== Segment start ==

-- ==== Sys2Proof/Machine/Flags.lean ====
section
/-! DEFINITION. The outputs of the block (10_state.md R27 to R29, R36; 20_memory.md R55), and the mark of a
reader stuck on its host (70_reset_and_hazards.md R251). The level outputs are functions of the
registers, `rd_addr` and `rst` in the state a cycle starts from; the strobes are what the operations
of the cycle asserted, held in the state the cycle ends in. Before the first cycle with `rst = 1`
every output is unspecified (R233). -/

namespace Sys2Proof.Machine

/-- `rx_ready = (rst = 0) and (st in {AwaitingStart, ReadingBody, ReadingTrailer})` (R28). -/
def Channel.rxReady (c : Channel) (rst : Bool) : Bool :=
  !rst && match c.fr.st with
    | .awaitingStart => true
    | .readingBody => true
    | .readingTrailer => true
    | _ => false

/-- `frame_valid = (rst = 0) and (st = Complete)` (R29). -/
def Channel.frameValid (c : Channel) (rst : Bool) : Bool :=
  !rst && decide (c.fr.st = .complete)

/-- A byte is consumed exactly when `rx_valid = 1` and `rx_ready = 1` (R28). -/
def Channel.consumes (c : Channel) (rst : Bool) (i : ChanIn) : Bool :=
  i.rxValid && c.rxReady rst

/-- STUCK (host-dependent), not a fault (70_reset_and_hazards.md R251 item 1, 93_implementation_defined.md):
the reader holds a frame in Complete and this cycle brings neither `frame_ack` nor `rst`, so that it
makes no progress; only one of these two inputs releases it. -/
def Channel.stuck (c : Channel) (rst : Bool) (i : ChanIn) : Bool := c.frameValid rst && !i.frameAck

/-- `frame_len`: `len` while `frame_valid = 1`, otherwise unspecified (R29; log entry 10). -/
def Channel.frameLen (ch cycle : Nat) (c : Channel) (rst : Bool) : BitVec 16 :=
  if c.frameValid rst then c.fr.len else Config.frameLen ch cycle

/-- `frame_ch`: `CH_ID` while `frame_valid = 1`, otherwise unspecified (R29; log entry 10). -/
def Channel.frameCh (ch cycle : Nat) (c : Channel) (rst : Bool) : BitVec 8 :=
  if c.frameValid rst then c.chId else Config.frameCh ch cycle

/-- `rd_data` (R55): in Complete the byte at `rd_addr`, 0x00 at or past `len`; otherwise unspecified
(log entry 10). -/
def Channel.rdData (ch cycle : Nat) (c : Channel) (rst : Bool) (rdAddr : BitVec 16) : Byte :=
  if c.frameValid rst then
    if rdAddr.toNat < c.fr.len.toNat then memRead ch c rdAddr.toNat else 0x00
  else Config.rdData ch cycle

/-- The payload slice of a frame, `[offset 8 : length - 8]` (30_encoding.md R76, 42_channel.md R183): what the
host hands its decoder. The block itself performs no slicing. -/
def payloadSlice (frame : List Byte) : List Byte := (frame.drop 8).take (frame.length - 16)

/-- The outputs of a channel in one cycle (R27). -/
structure ChanOut where
  rxReady : Bool
  frameValid : Bool
  frameLen : BitVec 16
  frameCh : BitVec 8
  rdData : Byte
  pulseOut : Bool
  strobes : Strobes
  deriving DecidableEq, Repr

/-- The outputs of channel `ch` in step number `cycle` before the first reset: each a free draw (R233; log
entry 21). -/
def ChanOut.drawn (ch cycle : Nat) : ChanOut :=
  let bit (port : Nat) : Bool := (Config.powerOnOutput ch cycle port).getLsbD 0
  { rxReady := bit 0
    frameValid := bit 1
    frameLen := Config.powerOnOutput ch cycle 2
    frameCh := (Config.powerOnOutput ch cycle 3).setWidth 8
    rdData := (Config.powerOnOutput ch cycle 4).setWidth 8
    pulseOut := bit 5
    strobes := { frame := bit 6, timeout := bit 7, overflow := bit 8, retarget := bit 9,
                 degenerate := bit 10 } }

/-- The block has had a reset cycle, or is in one: its outputs are those the rules give (R233, R232). -/
def State.resetReached (s : State) : Bool := s.wasReset || s.inp.rst

/-- The outputs of channel `ch` in the cycle that `step` runs from `before` to `after` (R27): levels
from the state before the edge, strobes from the operations of the cycle; before the first reset,
draws. -/
def cycleOutputs (before after : State) (ch : Nat) : Option ChanOut :=
  match before.chans[ch]?, after.chans[ch]? with
  | some b, some a =>
    if before.resetReached then some
      { rxReady := b.rxReady before.inp.rst
        frameValid := b.frameValid before.inp.rst
        frameLen := b.frameLen ch before.cycle before.inp.rst
        frameCh := b.frameCh ch before.cycle before.inp.rst
        rdData := b.rdData ch before.cycle before.inp.rst (before.chanIn ch).rdAddr
        pulseOut := b.pg.pulseOut
        strobes := a.strobes }
    else some (ChanOut.drawn ch before.cycle)
  | _, _ => none

end Sys2Proof.Machine
end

== Segment end ==

### Your goal
Would you set down, word for word, the lines from the opening of the entries above through the line with "every output is unspecified (R233). -/", both included, and no others?

### Result of the task
-- ==== Sys2Proof/Machine/Flags.lean ====
section
/-! DEFINITION. The outputs of the block (10_state.md R27 to R29, R36; 20_memory.md R55), and the mark of a
reader stuck on its host (70_reset_and_hazards.md R251). The level outputs are functions of the
registers, `rd_addr` and `rst` in the state a cycle starts from; the strobes are what the operations
of the cycle asserted, held in the state the cycle ends in. Before the first cycle with `rst = 1`
every output is unspecified (R233). -/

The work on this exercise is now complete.